Не только в Аравии, но везде, где еще теплилась жизнь на купеческих путях, уцелевших с римской эпохи, она увяла перед лицом войны и эпидемии. Ситуация напоминала ту, в которой оказалась рушащаяся Западная Римская империя парой веков ранее. Коринф и Афины были практически оставлены, Антиохия, один из четырех величайших городов мира, был взят и разрушен персами в 538 году, 300 тысяч жителей подверглись выселению. Римские города в Малой Азии, такие как Эфес и Сарды, сократились до укрепленных гарнизонов, где небольшое количество убогих домов ютилось среди ветхих остатков прежнего величия. Через три года после падения Антиохии, в 541-м, бубонная чума разразилась в Александрии; улицы были завалены тысячами гниющих трупов. Торговые корабли разнесли смертельную болезнь по Средиземному морю, и в результате вымерла треть населения региона. Константинополь, сверкающая столица Византии, оказался в ситуации резкого демографического упадка.
И на фоне этого апокалиптического занавеса – опустевшие города, разрушенные империи и общественные возмущения – Мухаммад стал получать откровения от Бога через посредничество ангела Джебраиля. Началось все 610 году, и молодой купец не только получил объяснение, что происходит в опустошенном войнами, терзаемом болезнями мире; ему был предложен быстрый путь спасения для тех, кто выберет службу Аллаху. Это было послание единства для разделенных, постоянно враждующих друг с другом, превыше всего ценивших независимость племен Аравии. Но принято оно было не без борьбы: политеистическая элита Мекки отреагировала на проповедь Мухаммада враждебно. Пророку и его последователям пришлось уйти в сельскохозяйственный город Ясриб (ныне – Медина) в 622 году.
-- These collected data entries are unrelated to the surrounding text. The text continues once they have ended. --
/-! ## Actions at their targets -/

@[simp] theorem kept_modPage (n p : Nat) (f : Page → Page) : kept (modPage s n p f) = kept s := rfl
@[simp] theorem kept_dropMarks (p : Nat → Bool) : kept (dropMarks s p) = kept s := rfl
@[simp] theorem kept_clearMark (l : Nat) : kept (clearMark s l) = kept s := by unfold clearMark; rfl
@[simp] theorem kept_clearPage (n p : Nat) (v : Bool) (a b : Nat) : kept (clearPage s n p v a b) = kept s := by
  unfold clearPage; exact kept_foldl _ (fun s (k : Nat) => kept_clearMark s _) _ _
@[simp] theorem kept_bindOn (n p : Nat) (ws : List Word) : kept (bindOn s n p ws) = kept s := by
  unfold bindOn; dsimp only; rw [kept_modPage]; exact kept_ite rfl (kept_clearPage ..)
@[simp] theorem kept_flipOn (b : Bool) (n p : Nat) (ws : List Word) : kept (flipOn b s n p ws) = kept s := by
  unfold flipOn; dsimp only; rw [kept_modPage]; exact kept_ite rfl (kept_clearPage ..)
@[simp] theorem kept_startOn (n p : Nat) (ws : List Word) : kept (startOn s n p ws) = kept s := by
  have h : kept (modPage (if (page (eng s n) p).state = .bound then clearPage s n p (page (eng s n) p).view1 0 64 else clearPage (clearPage s n p (page (eng s n) p).view1 0 64) n p (!(page (eng s n) p).view1) 0 64) n p (fun q => startPage q ws)) = kept s := by
    rw [kept_modPage]; exact kept_ite (kept_clearPage ..) ((kept_clearPage ..).trans (kept_clearPage ..))
  unfold startOn; dsimp only
  split
  · rw [kept_bindOn]; exact h
  · exact h
@[simp] theorem kept_startImage (n : Nat) : kept (startImage s n) = kept s := by
  unfold startImage; dsimp only
  rw [kept_modEng, kept_foldl _ (fun s (x : Nat × Bool × List Word) => kept_startOn s n x.1 x.2.2)]; rfl
@[simp] theorem kept_eachReplaced (n : Nat) (b : ProgBank) (f : List Word → Page → Page) : kept (eachReplaced s n b f) = kept s := by
  unfold eachReplaced; exact kept_foldl _ (fun s (x : Nat × List Word) => kept_modPage s n x.1 (f x.2)) _ _
@[simp] theorem kept_flipPages (n : Nat) (b : Bool) : kept (flipPages s n b) = kept s := by
  unfold flipPages; exact kept_foldl _ (fun s (x : Nat × List Word) => kept_flipOn s b n x.1 x.2) _ _
@[simp] theorem kept_flipBounds (n : Nat) : kept (flipBounds s n) = kept s := by
  unfold flipBounds; exact kept_foldl _ (fun s (x : Nat × List Word) => kept_ite (kept_flipOn s false n x.1 x.2) rfl) _ _
@[simp] theorem kept_applyGraft (n : Nat) (t : MT) : kept (applyGraft s n t) = kept s := by
  unfold applyGraft; split
  · rfl
  · dsimp only; split
    · exact kept_ite (by simp) (by simp)
    · simp
    · simp
    · unfold graftWords; simp
@[simp] theorem kept_groupDone (g : Nat) (t : MT) : kept (groupDone s g t) = kept s := by
  unfold groupDone; dsimp only; exact kept_ite rfl rfl
@[simp] theorem kept_commitOn (g n : Nat) (t : MT) : kept (commitOn s g n t) = kept s := by
  have h : kept (((group s g).pages.filter (fun k => decide (k / 128 = n))).foldl (fun s k => modPage s n (k % 128) (flipPage t)) s) = kept s :=
    kept_foldl _ (fun s (k : Nat) => kept_modPage s n (k % 128) (flipPage t)) _ _
  unfold commitOn; dsimp only
  generalize ((group s g).pages.filter (fun k => decide (k / 128 = n))).foldl (fun s k => modPage s n (k % 128) (flipPage t)) s = u at h
  have h2 : kept (match (eng u n).graft with
    | some a => if a.group = g then applyGraft u n t else u
    | none => u) = kept s := by
    split
    · exact kept_ite ((kept_applyGraft ..).trans h) h
    · exact h
  exact kept_ite h2 ((kept_groupDone ..).trans h2)
@[simp] theorem kept_zeroBank (b : Nat) : kept (zeroBank s b) = kept s := rfl
@[simp] theorem kept_applyLease (b k i : Nat) (z : Bool) (e : Option MT) : kept (applyLease s b k i z e) = kept s := by
  have h1 : ∀ (u : State) (j : Nat) (v : Nat → Byte), kept (match bankIndex (eng u j) b with
      | some i => modEng u j (fun e => setBankNo e i (v i))
      | none => u) = kept u := by intro u j v; split <;> rfl
  have h2 : ∀ (u : State) (j : Nat) (v : Nat → Byte), kept (match freeIndex (eng u j) with
      | some i => modEng u j (fun e => setBankNo e i (v i))
      | none => u) = kept u := by intro u j v; split <;> rfl
  unfold applyLease; dsimp only
  refine kept_ite ((kept_bumpEpoch _).trans ?_) ?_ <;>
    refine kept_ite ((kept_zeroBank ..).trans ((kept_setBank ..).trans ?_)) ((kept_setBank ..).trans ?_) <;>
      exact kept_ite ((h2 _ _ (fun _ => _)).trans (kept_ite (h1 _ _ (fun _ => _)) rfl)) (kept_ite (h1 _ _ (fun _ => _)) rfl)
@[simp] theorem kept_applyPort (p : Nat) (o : Bool) (op : Nat) (g : Word) (a b : Nat) (t : MT) : kept (applyPort s p o op g a b t) = kept s := by
  unfold applyPort; exact kept_foldl _ (fun s (i : Nat) => (show kept (portActOn s p o op g t (a + i)) = kept s from rfl)) _ _
@[simp] theorem kept_applyStream (e : Nat) (b : Bool) (t : MT) : kept (applyStream s e b t) = kept s := by
  unfold applyStream; dsimp only; exact kept_ite rfl rfl
@[simp] theorem kept_withhold (d : Option Nat) : kept (withhold s d) = kept s := by
  unfold withhold; dsimp only; exact kept_ite rfl rfl

/-- An action that is no base-rate change leaves the count. -/
theorem timeKept_applySched (x : Sched) (h : ∀ k, x.act ≠ .baseRate k) : timeKept (applySched s x) = timeKept s := by
  have out {u v : State} (e : kept u = kept v) : timeKept u = timeKept v := timeKept_of_steady (steady_of_kept e)
  obtain ⟨t, a, l⟩ := x
  cases a with
  | baseRate k => exact absurd rfl (h k)
  | routeAdd r => exact (out (kept_bumpEpoch _)).trans rfl
  | routeRemove r => exact (out (kept_bumpEpoch _)).trans rfl
  | commit g n => exact out (kept_commitOn ..)
  | graft n => exact out (kept_applyGraft ..)
  | lease => exact out (kept_applyLease ..)
  | port => exact out (kept_applyPort ..)
  | streamStart => exact out (kept_applyStream ..)
  | streamStop => exact out (kept_applyStream ..)
  | drill => exact out (kept_withhold ..)

theorem mem_insertDue {x y : Sched} {l : List Sched} : y ∈ insertDue x l → y = x ∨ y ∈ l := by
  induction l with
  | nil => intro h; left; simpa [insertDue] using h
  | cons z l ih =>
    unfold insertDue
    split
    · intro h; rcases List.mem_cons.1 h with h | h
      · exact .inl h
      · exact .inr h
    · intro h; rcases List.mem_cons.1 h with h | h
      · exact .inr (h ▸ List.mem_cons_self)
      · rcases ih h with h | h
        · exact .inl h
        · exact .inr (List.mem_cons_of_mem _ h)

theorem mem_dueList (l acc : List Sched) {y : Sched} : y ∈ l.foldl (fun l x => insertDue x l) acc → y ∈ l ∨ y ∈ acc := by
  induction l generalizing acc with
  | nil => exact .inr
  | cons x l ih =>
    intro h
    rcases ih _ h with h | h
    · exact .inl (List.mem_cons_of_mem _ h)
    · rcases mem_insertDue h with h | h
      · exact .inl (h ▸ List.mem_cons_self)
      · exact .inr h

/-- Where none of the actions that apply is a base-rate change, the count stands. -/
theorem timeKept_applyWhere (p : Sched → Bool) (h : ∀ x ∈ s.clocks.sched, p x = true → ∀ k, x.act ≠ .baseRate k) :
    timeKept (applyWhere s p) = timeKept s := by
  unfold applyWhere; dsimp only
  have hl : ∀ x ∈ (s.clocks.sched.filter p).foldl (fun l x => insertDue x l) [], ∀ k, x.act ≠ .baseRate k := by
    intro x hx
    rcases mem_dueList _ _ hx with hx | hx
    · have := List.mem_filter.1 hx; exact h x this.1 this.2
    · cases hx
  generalize (s.clocks.sched.filter p).foldl (fun l x => insertDue x l) [] = l at hl
  suffices ∀ u : State, timeKept (l.foldl (fun s x => applySched { s with clocks := { s.clocks with sched := s.clocks.sched.erase x } } x) u) = timeKept u from
    (this _).trans rfl
  intro u
  induction l generalizing u with
  | nil => rfl
  | cons x l ih =>
    rw [List.foldl_cons, ih (fun y hy => hl y (List.mem_cons_of_mem _ hy)),
      timeKept_applySched _ x (hl x List.mem_cons_self)]
    rfl

theorem applyWhere_none (p : Sched → Bool) (h : ∀ x ∈ s.clocks.sched, p x = false) : applyWhere s p = s := by
  have h1 : s.clocks.sched.filter p = [] := List.filter_eq_nil_iff.2 fun x hx => by simp [h x hx]
  have h2 : s.clocks.sched.filter (fun x => !p x) = s.clocks.sched := List.filter_eq_self.2 fun x hx => by simp [h x hx]
  unfold applyWhere schedDrop; rw [h1, h2]; rfl

@[simp] theorem kept_endLeases : kept (endLeases s) = kept s := by
  unfold endLeases
  refine kept_foldl _ (fun s kv => ?_) _ _
  split
  · exact kept_ite rfl rfl
  · rfl
@[simp] theorem kept_endGap (t : MT) : kept (endGap s t) = kept s := by
  unfold endGap; dsimp only
  refine kept_ite rfl ?_
  split
  · rw [kept_detect]; rfl
  · rfl
@[simp] theorem kept_ppsOut (t : MT) : kept (ppsOut s t) = kept s := by unfold ppsOut; dsimp only; exact kept_ite rfl rfl

/-! ## After MCPLL -/

@[simp] theorem kept_dropTails (t : MT) : kept (dropTails s t) = kept s := rfl
@[simp] theorem kept_eccRead (l : Nat) : kept (eccRead s l) = kept s := by
  unfold eccRead; split
  · rfl
  · unfold eccDetect; simp [kept, steady, timeKept]
  · unfold eccDetect; simp [kept, steady, timeKept]
/-- What settling port B leaves. -/
def settled (s : State) : (MT × Nat × Bool × ClockCfg × Int × Persist) × Tbl Route × List Sched × List Staged :=
  (timeKept s, s.routes, s.clocks.sched, s.clocks.staged)
theorem settled_of_kept {s t : State} (h : kept s = kept t) : settled s = settled t := by
  have h1 := congrArg (fun x => x.1.1) h
  have h2 := congrArg (fun x => x.1.2.1) h
  have h3 := congrArg (fun x => x.2.1) h
  have h4 := congrArg (fun x => x.2.2) h
  exact Prod.ext h1 (Prod.ext h2 (Prod.ext h3 h4))
theorem settled_ite {c : Prop} [Decidable c] {a b : State} {x} (h : settled a = x) (h' : settled b = x) : settled (if c then a else b) = x := by
  split <;> assumption
theorem settled_foldl {α : Type} (f : State → α → State) (h : ∀ s x, settled (f s x) = settled s) (l : List α) (s : State) :
    settled (l.foldl f s) = settled s := by
  induction l generalizing s with
  | nil => rfl
  | cons x l ih => rw [List.foldl_cons, ih, h]
theorem settled_portBStep (b : Nat) (c : Bool) : settled (portBStep s b c) = settled s := by
  have write (s : State) (w : Nat) (v : Word) : settled (portBWrite s b w v) = settled s := rfl
  unfold portBStep; dsimp only; split
  · rfl
  · unfold portBAct; dsimp only
    split
    · exact (settled_of_kept (kept_eccRead ..)).trans rfl
    · split
      · exact (write ..).trans rfl
      · split
        · exact (write ..).trans rfl
        · refine settled_ite ((write ..).trans rfl) (settled_ite rfl ?_)
          unfold collide; dsimp only
          exact settled_ite rfl ((settled_of_kept (kept_detect ..)).trans rfl)
theorem settled_settlePortB (b : Nat) : settled (settlePortB s b) = settled s := by
  unfold settlePortB; exact settled_foldl _ (fun s (_ : Nat) => settled_portBStep s b false) _ _
@[simp] theorem kept_wakePorts : kept (wakePorts s) = kept s := by
  unfold wakePorts; refine kept_ite ?_ rfl
  unfold enablePorts; dsimp only
  refine (kept_foldl _ (fun s (b : Nat) => ?_) _ _).trans ((kept_foldl _ (fun s (p : Nat) => ?_) _ _).trans rfl) <;> exact kept_ite rfl rfl

theorem steady_applyStaged : steady (applyStaged s) = steady s := congrArg Prod.fst (kept_applyStaged s)

/-! ## The whole boundary -/

theorem mcpllTick_frame : { (mcpllTick s) with clocks := s.clocks } = s := rfl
Именно там ислам обрел форму, новообращенные создали общину верующих, и оттуда начались завоевания. Мекка пала в 630-м, и к моменту смерти Мухаммада в 632-м почти вся Аравия была под контролем мусульман. С удивительной быстротой они поглотили бо́льшую часть того, что осталось от истощенных борьбой империй – византийской и персидской. За последующие десятилетия и века ислам победоносным маршем прошел по Северной Африке и через Гибралтарский пролив – в Испанию, а в восточном направлении по Великому шелковому пути добрался до границ Китая и Индии.
Но в отличие от варваров, уничтоживших Западную Римскую империю, арабские завоеватели, большей частью неурбанизированные, быстро адаптировались к городской жизни. Городские центры оказались важными для успеха ислама с самого его рождения. Место, где люди с разным жизненным опытом могли молиться вместе, помогло разрушить племенные и этнические идентичности и объединить всех в пределах уммы – сообщества всех мусульман, что раскинулось от Инда до Атлантики, от Сахары до Кавказа; сообщества, опирающегося исключительно на веру.
Римский город мгновенно опознавался как римский, вне зависимости от того, где он находился. Но подобное единообразие не было столь очевидным в мусульманских городах. Дар-аль-Ислам (буквально «Земля Ислама») для начала была огромной империей, включающей территории, где существовали некоторые из старейших городов на земле, древнейшие урбанистические культуры, от городов-государств Центральной Азии и мегаполисов Ирана и Ирака и классических полисов Средиземноморья. Мусульмане унаследовали города с давно сложившимися культурными традициями, населением из христиан, евреев, буддистов и зороастрийцев. Но физическая плоть классического города подвергалась метаморфозам задолго до исламского завоевания.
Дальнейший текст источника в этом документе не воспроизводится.